In this issue, in addition to some of the usual types of articles, I am including two articles about searching for ancestors.  One of those articles is about families in England, and there will be at least one more similar article in the next issue.  Even though most of the GFA members (and most of the subscribers to this bulletin) live in the U.S., most of their ancestors are from the British Isles, and I would very much like to increase interest and participation from outside the U.S.  Your ideas and help will be appreciated.


I am also experimenting with including graphics in this issue of the bulletin.  Let me know if you have any problems with being able to see the pictures in one of the articles.






During the several days after my mailing the last Graves Family Bulletin, more than 30 people joined the GFA Facebook group, more than a 5% increase in membership.  I am interested in the reason for the increased interest.  Was it because of the article in the bulletin about the list of group members, with their ancestral genealogies and place of residence?  If so, are there other things like that you would like to see?  Or was it just because many people didn’t know about the Facebook group?  Or maybe more of you are becoming more accustomed to using social media sites?


In response to the article in the last GF Bulletin, Steve Graves of Florida wrote:

“I do not do Facebook, so I assume I will not be able to access the info. What would be good to know is not just the state where each person lives, but also the state where he/she was born. For instance: I live in FL, but was born in NJ. It might be nice knowing that other Graves living in FL could be related to me, but it would be even better to know where other Graves are now living who were born in NJ. It seems my chances are better that I could be related to a Graves living in NM if he was born in NJ, than a Graves living in Orlando, FL who was born in IL.”


I have made another update to the Excel files (on Facebook) and the html files (on the GFA website), and also added a column for each Facebook group member’s place of birth (as suggested by Steve).  The place of birth information may be helpful in some cases.  However, for my information, I was born in NY, live in MA, but my father was from AR, and the first settlement of my Graves ancestors in America was in VA, so knowing I was born in NY is not going to be especially helpful.


To see the updated files on Facebook, go to the GFA page, click on Files at the top of the page, and then click on the most recent GFA Facebook Group Members files.  To see the files on Facebook, you need to be a Facebook member.  To see the most recent html files on the GFA website, go to the website, click on the link for GFA Facebook Group from the GFA/Forums drop-down menu, and then click on the links for GFA Facebook Group members.






There are two main methods to find Graves/Greaves ancestors and to connect the family groups we have found to each other.  The traditional one is to do research, gathering oral and written records, using primary sources as much as possible.  The second and newer method is to do DNA testing and analysis on descendants.
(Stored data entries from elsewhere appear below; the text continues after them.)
-- ==== Sys2Proof/Machine/Matrix.lean ====
section
/-! DEFINITION. The matrix array (05_matrix_array R165 to R192): formats and pairings (R175 to R177), the sums of a column chain
(R186, R188, R208 to R210), the passes of an array instruction row by row (R168 to R170, R186, R187, R195), and MATMUL: its descriptor,
its proxies (R192), and its effect on C or on the increments of the running chunk (R189). -/

namespace Sys2Proof.Machine

/-! ### Formats -/

/-- The pairings of activation and weight format (R176). -/
def pairOk (a b : NumFmt) : Bool :=
  let small := fun (f : NumFmt) => f == .e4m3 || f == .e5m2 || f == .e3m2 || f == .e2m3 || f == .e2m1
  let int := fun (f : NumFmt) => f == .int8 || f == .int4
  (small a && small b) || (a.isMx && b.isMx) || (int a && int b) || (a == b && (a == .bf16 || a == .fp16 || a == .fp32))

/-- Whether a pairing is of the 4-bit class, where a cell holds two weights (R175). -/
def fourBit (a b : NumFmt) : Bool := a.width == 4 && b.width == 4

/-- k_t, the reduction of one pass (R175). -/
def passK (a b : NumFmt) : Nat := if fourBit a b then 256 else 128

/-- The output formats of a product (R177). -/
def outOk (a c : NumFmt) : Bool :=
  if a.isInt then c == .int32 else c == .fp32 || c == .bf16 || c == .fp16 || c == .e4m3 || c == .e5m2

/-! ### Column chains -/

/-- Terms taken two by two: the products of one cell of the 4-bit class summed exactly (R208). -/
def pairUp : List Num → List Num
  | a :: b :: r => a.add b :: pairUp r
  | l => l

/-- The terms of a column's cells. -/
def cellTerms (four : Bool) (l : List Num) : List Num := if four then pairUp l else l

/-- Terms added one by one onto a sum, each addition rounded (R208). -/
def chain (start : Word) (l : List Num) : Word := l.foldl (fun a p => toF32 ((f32 a).add p)) start

/-- The products of a row of activations and a column of weights. -/
def products (xs ws : List Num) : List Num := (xs.zip ws).map (fun p => p.1.mul p.2)

/-- A list cut into runs of `n`, `fuel` runs at most. -/
def runsOf {α : Type} (n : Nat) : Nat → List α → List (List α)
  | 0, _ => []
  | f + 1, l => if l.isEmpty then [] else l.take n :: runsOf n f (l.drop n)

/-- A block's partial sum under the product of its two scales (R209). -/
def scaledBlock (sum : Word) (xa xb : Nat) : Word :=
  if xa = 0xFF ∨ xb = 0xFF then nanF32 else toF32 ((f32 sum).scale ((xa : Int) + (xb : Int) - 254))

/-- What one pass's column makes of its start (R208, R209): its products, MX blocks of `blk` with their pairs of scales;
cells beyond K feed zeros (R188). -/
def passSum (four : Bool) (blk : Option Nat) (cells : Nat) (start : Word) (ps : List Num) (scales : List (Nat × Nat)) : Word :=
  let r := match blk with
    | none => chain start (cellTerms four ps)
    | some n => ((runsOf n ps.length ps).zip scales).foldl (fun a q => fadd a (scaledBlock (chain 0#32 (cellTerms four q.1)) q.2.1 q.2.2)) start
  if ps.length < cells then fadd r 0#32 else r

/-- A running INT32 sum and whether it has wrapped (R210). -/
def intAdd (a : Word × Bool) (v : Int) : Word × Bool :=
  let e := a.1.toInt + v
  (wordOfInt e, a.2 || decide (e < -2147483648) || decide (2147483647 < e))

/-- The integer a value stands for. -/
def Num.int : Num → Int
  | .fin s m e => signedMag s (m <<< e.toNat)
  | _ => 0

/-- How an array instruction sums: its class, block size, K tile, cells of a column, path, and whether it counts integers. -/
structure Fold where
  four  : Bool
  blk   : Option Nat
  kt    : Nat
  cells : Nat
  spill : Bool
  int   : Bool
  deriving DecidableEq, Repr

/-- What leaves a column for one row of a pass: the sum onto what entered north, and whether an integer sum wrapped. -/
def Fold.column (f : Fold) (north : Word) (x w : List Num × List Nat) : Word × Bool :=
  let ps := products x.1 w.1
  if f.int then ps.foldl (fun a p => intAdd a p.int) (north, false)
  else (passSum f.four f.blk f.cells north ps (x.2.zip w.2), false)

/-- A pass's sum merged into an entry of the A plane: one rounding (R208), or a wrapping sum. -/
def Fold.merge (f : Fold) (a v : Word) : Word × Bool := if f.int then intAdd (a, false) v.toInt else (fadd a v, false)

/-- Whether an operand of a column's sum is NaN. -/
def anyNan (xs ws : List Num) (sc : List Nat) : Bool := xs.any Num.isNan || ws.any Num.isNan || sc.any (fun v => v == 0xFF)

/-- A drained output (R177): its bits in CFMT and what is counted of it, given whether an operand was NaN and whether it wrapped. -/
def drainTo (c : NumFmt) (m : Bool × Bool) (v : Word) : Nat × NumCnt :=
  if c = .int32 then (v.toNat, { wrap := b2n m.2 })
  else
    let r := c.convert .rne (f32 v)
    (r.bits, { nanMade := b2n (!m.1 && (c.value r.bits).isNan), sat := b2n r.sat, nanLost := b2n r.nanLost })

/-! ### Passes -/

/-- One pass of an array instruction (R168, R186, R187, R231): the problems whose rows it issues together, its N tile, its first row,
its rows, its tap and K tile, whether bias enters north and sums drain south, the cells each row leaves unused by 64 (R584), and for a
CONV whether no tap is kept, how many are skipped, and whether its block is a halo block (R244). -/
structure ArrPass where
  probs : List Nat
  nt    : Nat
  first : Nat
  rows  : Nat
  tap   : Nat := 0
  kt    : Nat := 0
  north : Bool
  south : Bool
  out   : Nat := 0
  bare  : Bool := false
  skips : Nat := 0
  halo  : Bool := false
  deriving DecidableEq, Repr

/-- An array instruction as the array runs it: how it sums, its formats, its passes, where a row of activations and a tile of weights
come from, the bias of a problem's column, the address of an output row from some column on, and under REEL the key of a row's
increments. -/
structure Job where
  fold   : Fold
  bf     : NumFmt
  cf     : NumFmt
  passes : List ArrPass
  x      : State → ArrPass → Nat → Nat → List Num × List Nat
  tile   : State → ArrPass → Nat → List WCol
  bias   : State → ArrPass → Nat → Nat → Word
  out    : Nat → Nat → Nat → Nat
  reel   : Option (Nat → Nat) := none

/-- The problems of a split or plain instruction in the groups that run together (R187): pairs, an odd last one alone. -/
def probGroups (split : Bool) (n : Nat) : List (List Nat) :=
  if split then (List.range (ceilDiv n 2)).map (fun i => (List.range (min 2 (n - 2 * i))).map (fun j => 2 * i + j))
  else (List.range n).map (fun i => [i])

/-- Cells of a tile whose weight positions lie in K and N. -/
def tileCells (four : Bool) (kt k n i j : Nat) : Nat :=
  let kk := min kt (k - i * kt)
  (if four then (kk + 1) / 2 else kk) * min 128 (n - 128 * j)

/-- ARR_CELL_OUT of one row of a pass by a group of problems (R584): the array's cells, or half of them, less those in use. -/
def cellsOut (split : Bool) (probs : List Nat) (used : Nat) : Nat :=
  ceilDiv ((if split && decide (probs.length < 2) then 8192 else 16384) - probs.length * used) 64

/-- The blocks with scale 0xFF among some rows' scales (R223). -/
def nanBlocks (l : List (List Nat)) : Nat := (l.flatMap id).countP (fun v => v == 0xFF)

/-- A column of weights as numbers, with its scales. -/
def WCol.nums (c : WCol) (f : NumFmt) : List Num × List Nat := (c.els.map f.value, c.scales)

/-- The tiles of a pass read, and the scale blocks read with them counted. -/
def State.fillTiles (s : State) (w : Nat) (j : Job) (q : ArrPass) : List (List WCol) × State :=
  let l := if q.bare then [] else q.probs.map (fun p => j.tile s q p)
  (l, s.countNum w { mxNan := (l.map (fun t => nanBlocks (t.map WCol.scales))).foldl (fun a b => a + b) 0 })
Record searching is more than just searching on Ancestry.  Most submitted genealogies don’t cite sources, and most contain many errors.  Also, although a huge quantity of records have been digitized, most written records still are not yet online.


Several types of DNA testing can be used to find ancestral connections.  Y-DNA testing can be used to discover or confirm that two males share a common Graves/Greaves ancestor.  It can also be used to estimate how closely two males are related, although those estimates are based on average rates of mutation and may be very far off for a single comparison.  Testing multiple males may help the estimate but may not solve the problem.  (I may try this for known relationships on gen. 270, where we presently have the most Y-DNA tests.)


Mitochondrial DNA (mtDNA) testing which traces the all-female ancestral line can be helpful, but is very difficult to use for finding ancestors, since the surname usually changes every generation and people usually know much less about those ancestral lines.


Autosomal DNA has much potential for surname research but it is still in a fairly early stage of development.


DNA testing and research both need to be done.


The webinar series mentioned in the “Understanding Your DNA Test Results” in the GF Bulletin of Aug. 3, 2013 is one way to help better understand the 3 main DNA tests.  You can see more about that by clicking here.


Another source of information is a recent article by Roberta Estes on her DNAeXplained blog, titled “NGS Series on DNA Basics – All 4 Parts.”


In addition, Shannon Christmas on our GFA Facebook page recently posted an interesting notice about an autosomal DNA class. 

"The Autosomal DNA class teaches the methodology, data management and AncestryDNA techniques. It is especially designed for those who come to us and say, "I got my DNA results and I am so confused!" This method is bringing us success both for Adoptees and Genealogy work. It is not limited to adoptees, although the method was developed in the quest to assist adoptees. Also, there will be a class on using Excel for DNA work. One class will be geared to Excel version 2003 and we will be adding another class for later versions of Excel.

As you may know, the developers of DNAGedcom and DNAadoption, the people writing documentation and tools, are all volunteers putting in long unpaid hours. We have come a tremendously long way in the last year with Rob Warthen writing so many tools for us and the refinement of methodologies and techniques. To this point, Rob and a few donations have paid for the computing power needed. However, we are on the verge of making a quantum leap in what will be available to you to make your search faster and easier. This group has been instrumental in advancing the application of this technology.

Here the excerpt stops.